# [TASK INSTRUCTIONS]
What is the number of lines in the records that contain "leaves"? Give only that number.

# [PROVIDED RECORDS]

-- ==== Sys2Proof/Machine/Reset.lean ====
section
/-!
DEFINITION. Reset: the resets and their causes, what the LOFT domain keeps, reset release, and the watchdogs (R9, R41, R74, R315,
R340, R372, R374 to R379, R404, R406, R422, R444).
-/

namespace Sys2Proof.Machine

open Sys2Proof

/-! ## Memory across a reset -/

/-- The bytes that an interrupted flash command leaves undefined: the doubleword, or the sector and with sector 0 of a bank its
status sector (R381, R402). -/
def flashHurt (f : FlashRun) : List (Nat × Nat) :=
  let a := f.addr.toNat
  if f.erase then
    let b := a / 4096 * 4096
    if b % 0x100000 = 0 then [(b, 4096), (b + 0xCF000, 4096)] else [(b, 4096)]
  else [(a / 8 * 8, 8)]

/-- Ranges of memory left undefined (log 6). -/
def hurt (l : List (Nat × Nat)) (s : State) : State :=
  l.foldl (fun s r => { s with mem := s.mem.writeN r.1 (freeBytes s.free r.2), free := s.free + r.2 }) s

/-- What a reset leaves undefined: a flash command in progress, and the loft SRAM slice under test (R402, R420). -/
def hurtAtReset (s : State) : List (Nat × Nat) :=
  (match s.boot.flRun with | some f => flashHurt f | none => [])
    ++ (match s.bist.run with | some r => if r.target.val = 10 then [(0x28000000 + 1024 * r.cur, 1024)] else [] | none => [])

/-- Gallery memory and the BIST save area read zero after every reset (R422). -/
def clearOwn (m : Mem) : Mem := (m.clear 0x40120000 0x40130000).clear 0x40020800 0x40020C00

/-- Memory after the loss of power: every SRAM bank has lost its contents, and the loft SRAM is clear (R320, R375). -/
def losePower (m : Mem) : Mem :=
  let m := (idx 8).foldl (fun m k => m.lose k) m
  m.clear 0x28000000 0x28004000

/-! ## What the LOFT domain keeps (R375) -/

/-- The clock fields that only a power-on reset returns to their reset values (R315). -/
def keepClk (z c : Clk) : Clk :=
  { z with xlfOk := c.xlfOk, ltXlf := c.ltXlf, xtalCfg := c.xtalCfg, cload := c.cload, slkCfg := c.slkCfg
           cloadDue := c.cloadDue, slk := c.slk }

/-- The power controller's kept registers (R340, R375). -/
def keepPwr (z p : Pwr) : Pwr :=
  { z with lastWake := p.lastWake, lastT := p.lastT, refCnt := p.refCnt, abortCnt := p.abortCnt, refuser := p.refuser
           detail := p.detail, domFail := p.domFail, timerCmp := p.timerCmp, sniffCfg := p.sniffCfg, ltime := p.ltime }

/-- What lies outside the device, or is never erased: levels driven onto pins, and the OTP. -/
def keepOutside (z s : State) : State :=
  { z with
    pending := s.pending, time := s.time, free := s.free, mem := s.mem
    pio := { z.pio with ext := s.pio.ext, strap := s.pio.strap, filt := s.pio.filt }
    uart := (idx 2).foldl (fun v u => upd v u (fun q => { q with cts := (s.uart[u]).cts })) z.uart
    boot := { z.boot with otp := s.boot.otp, floor := s.boot.floor, otpC1 := s.boot.otpC1, otpC2 := s.boot.otpC2 }
    sup := { z.sup with hot := s.sup.hot } }

/-- The boot controller's kept registers (R375, R396). -/
def keepBoot (z b : Boot) : Boot :=
  { z with skip := b.skip, sticky := b.sticky, lastRst := b.lastRst, lastFail := b.lastFail, banks := b.banks, hist := b.hist
           histCnt := b.histCnt, histNew := b.histNew, bootNum := b.bootNum, digest := b.digest, flAddr := b.flAddr
           flLo := b.flLo, flHi := b.flHi }

/-- The LOFT domain kept over a reset other than a power-on reset (R375, R422, R444). -/
def keepLoft (z s : State) : State :=
  { z with
    ltHalf := s.ltHalf
    rgy := { z.rgy with sub := s.rgy.sub, hop := s.rgy.hop, subAt := s.rgy.subAt, hopAt := s.rgy.hopAt }
    clk := keepClk z.clk s.clk
    pwr := keepPwr z.pwr s.pwr
    boot := keepBoot z.boot s.boot
    bist := { z.bist with prev := s.bist.umap }
    sup := { z.sup with uvSeen := s.sup.uvSeen, hotSeen := s.sup.hotSeen, uvCnt := s.sup.uvCnt, hotCnt := s.sup.hotCnt } }

/-- A reset cause recorded (R374). -/
def recordCause (c : Nat) (s : State) : State :=
  { s with boot := { s.boot with sticky := s.boot.sticky ||| (1#10 <<< c), lastRst := c } }

/-- A reset other than a power-on reset, with its cause (R374, R375). -/
def resetDevice (c : Nat) (s : State) : State :=
  let s := hurt (hurtAtReset s) s
  let z := keepLoft (keepOutside State.reset s) s
  recordCause c { z with mem := clearOwn z.mem }

/-- A power-on reset clears the LOFT domain too (R374, R375, R396). -/
def resetPower (s : State) : State :=
  let s := hurt (hurtAtReset s) s
  let z := keepOutside State.reset s
  { z with mem := losePower (clearOwn z.mem) }

/-- POR (R374). -/
def execPor (s : State) : Host.Outcome State Fault Refusal := .next (resetPower s)

/-- PIN (R374). -/
def execPin (s : State) : Host.Outcome State Fault Refusal := .next (resetDevice 1 s)

/-- BROWN (R374, R443). -/
def execBrown (s : State) : Host.Outcome State Fault Refusal := .next (resetDevice 2 s)

/-- DBG_RESET (R374). -/
def execDbgReset (s : State) : Host.Outcome State Fault Refusal := .next (resetDevice 9 s)

/-- COAST_LIMIT: a SYSPLL coast that has lasted 10 ms resets the device (R299). -/
def execCoastLimit (s : State) : Host.Outcome State Fault Refusal :=
  .next (if s.clk.sys.st = .coast && 1536000 ≤ s.clk.sys.coastCyc then resetDevice 6 s else s)

/-- BOOT_RST_REQ written (R374). -/
def effRstReq (d : W32) (s : State) : State := if d = 0x52530001 then resetDevice 5 s else s

/-! ## Release and the XTAL start (R367, R378, R379, R401) -/

/-- RESET_RELEASE: the loft sequencer starts XTAL, and the straps are sampled (R367, R378, R379). -/
def execResetRelease (straps : BitVec 5) (s : State) : Host.Outcome State Fault Refusal :=
  .next (if s.boot.inReset then
    let strapOf (i : Fin 24) : Bool := straps.getLsbD (i.val - 19)
    let p := s.pio
    let io := { p with
      strap := straps
      ext := (idx 24).foldl (fun v i => if 19 ≤ i.val then v.set i.val (some (strapOf i)) else v) p.ext }
    updClk { s with pio := io, boot := { s.boot with inReset := false } } xtalStart
  else s)

/-- XTAL_START_RETRY: with no XTAL the loft sequencer starts it anew (R401). -/
def execXtalStartRetry (s : State) : Host.Outcome State Fault Refusal :=
  .next (if !s.boot.inReset && !s.boot.started && !s.clk.xtalOk then updClk s xtalStart else s)

/-! ## Watchdogs (R376, R377, R406) -/

/-- The index of a core's watchdog. -/
def wdtOf : Core → Fin 2
  | .host => 0
  | .groom => 1

/-- A watchdog updated. -/
def updWdt (s : State) (w : Core) (f : Wdt → Wdt) : State := { s with wdt := upd s.wdt (wdtOf w) f }

/-- Whether a watchdog counts: enabled, and its core clocked (R376). -/
def wdtCounts (s : State) (w : Core) : Bool :=
  bit (s.wdt[wdtOf w]).ctrl 31 && (match w, s.pwr.state with
    | _, .run => true
    | _, .runFast => true
    | .groom, .nap => true
    | _, _ => false)

/-- SYS_WDT_w_CTRL (R377, R406): locked fields are ignored; EN stays 1 during a trial. -/
def effWdtCtrl (w : Core) (d : W32) (s : State) : State :=
  updWdt s w (fun q =>
    if bit q.ctrl 30 then q
    else
      let v := d &&& 0xFFFF3FFF
      let v := if w = .host && s.boot.trial then withBit v 31 true else v
      { q with ctrl := v, cnt := if bit v 31 then q.cnt else 0, pre := if bit v 31 then q.pre else 0 })

/-- SYS_WDT_w_KICK: the right value restarts the count; another one expires an enabled watchdog (R376). -/
def effKick (w : Core) (d : W32) (s : State) : State :=
  updWdt s w (fun q =>
    if d = 0x0000A5C3 then { q with cnt := 0, pre := 0 }
    else if bit q.ctrl 31 then { q with bad := true } else q)

/-- A write of a watchdog register in SYS (R406). -/
def wdtWrite (off : Nat) (d : W32) (s : State) : State :=
  let w : Core := if off < 0x410 then .host else .groom
  match off % 16 with
  | 0x0 => effWdtCtrl w d s
  | 0x4 => effKick w d s
  | 0xC => updWdt s w (fun q => { q with warn := q.warn && !bit d 0 })
  | _ => s

/-- A read of a watchdog register in SYS (R377, R406). -/
def wdtRead (off : Nat) (s : State) : W32 :=
  let w : Core := if off < 0x410 then .host else .groom
  let q := s.wdt[wdtOf w]
  match off % 16 with
  | 0x0 => if w = .host && s.boot.trial then withBit q.ctrl 31 true else q.ctrl
  | 0x8 => put (min q.cnt 16383) 0
  | 0xC => putB q.warn 0
  | _ => 0

/-- WDT_EXPIRY: an enabled watchdog's count reached TMO, or its kick was wrong (R376). -/
def execWdtExpiry (w : Core) (s : State) : Host.Outcome State Fault Refusal :=
  let q := s.wdt[wdtOf w]
  .next (if (wdtCounts s w && fld q.ctrl 13 0 ≤ q.cnt) || (bit q.ctrl 31 && q.bad) then
    resetDevice (match w with | .host => 3 | .groom => 4) s
  else s)

/-- WDT_WARN: the count reached WARN; a WARN at or above TMO gives no warning (R376). -/
def execWdtWarn (w : Core) (s : State) : Host.Outcome State Fault Refusal :=
  let q := s.wdt[wdtOf w]
  .next (if wdtCounts s w && fld q.ctrl 29 16 < fld q.ctrl 13 0 && fld q.ctrl 29 16 ≤ q.cnt then updWdt s w (fun q => { q with warn := true }) else s)

/-- KICK: a write of a watchdog's KICK register (R376). -/
def execKick (m : Mid) (w : Core) (data : W32) (s : State) : Host.Outcome State Fault Refusal :=
  let off := 0x404 + 0x10 * (wdtOf w).val
  .next (busWrite m .sys (0x40000000 + off) data (fun s => some (wdtWrite off data s)) s)

end Sys2Proof.Machine
end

# [OUTPUT OF THE EXERCISE]
2